On September 17, 2008, Defendant D&D, acting pursuant to its contract with Defendant
First American, arrived at Plaintiffs’ property to perform a “secure.” This included talking to
neighbors about the status and occupancy of the property and changing the locks on the house.
The Lauderdales’ interrogatory answers stated that Mr. Lauderdale was present at the time and
that he spoke to the individuals who had come to secure the property. The individuals gave him
a phone number to call to reach a representative of First American. Mr. Lauderdale called and
was told he would get a call back, but never did. In their amended complaint, plaintiffs allege
that D&D representatives changed the locks, refused the plaintiffs entry, and removed a number
of items from the Vernor home. Representatives of Wells Fargo sent a letter to the Lauderdales
dated October 14, 2008 notifying them that Wells Fargo intended to foreclose on the Vernor
property. The property was subsequently sold at a Sheriff’s sale on November 12, 2008.

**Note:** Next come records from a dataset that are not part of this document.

-- ==== Sys2Proof/Machine/Chk.lean ====
section
/-!
DEFINITION. The checksum engine's operations (40_checksum.md R131 to R135).
-/

namespace Sys2Proof.Machine

/-- CHK.INIT (R131). -/
def execChkInit (s : State) : Answer := complete { s with chk := ⟨0, 0⟩ } .none

/-- CHK.UPDATE(b) (R132). -/
def execChkUpdate (b : Byte) (s : State) : Answer := complete { s with chk := fletcherByte s.chk b } .none

/-- CHK.COMPUTE(bs) (R133): the registers take the pair that is returned. -/
def execChkCompute (bs : List Byte) (s : State) : Answer :=
  complete { s with chk := fletcher bs } (.checksum (fletcher bs).c0 (fletcher bs).c1)

/-- CHK.VERIFY(bs, f0, f1) (R135): the registers take the recomputed pair. -/
def execChkVerify (bs : List Byte) (f0 f1 : Byte) (s : State) : Answer :=
  complete { s with chk := fletcher bs } (.verified (footerMatches bs f0 f1))

end Sys2Proof.Machine
end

The plaintiffs filed their complaint against Wells Fargo and First American in Wayne
County Circuit Court in Michigan on July 19, 2010, and the defendants subsequently removed
the case to the Eastern District of Michigan. On February 28, 2011, First American filed a third-
party complaint against D&D. On March 1, the plaintiffs responded by filing an amended
complaint naming D&D as a Defendant. D&D was never served in this litigation and at some
point before summary judgment, it went out of business. The district court dismissed D&D as a
defendant without prejudice because it had not been served or filed an appearance and granted
summary judgment to Wells Fargo and First American.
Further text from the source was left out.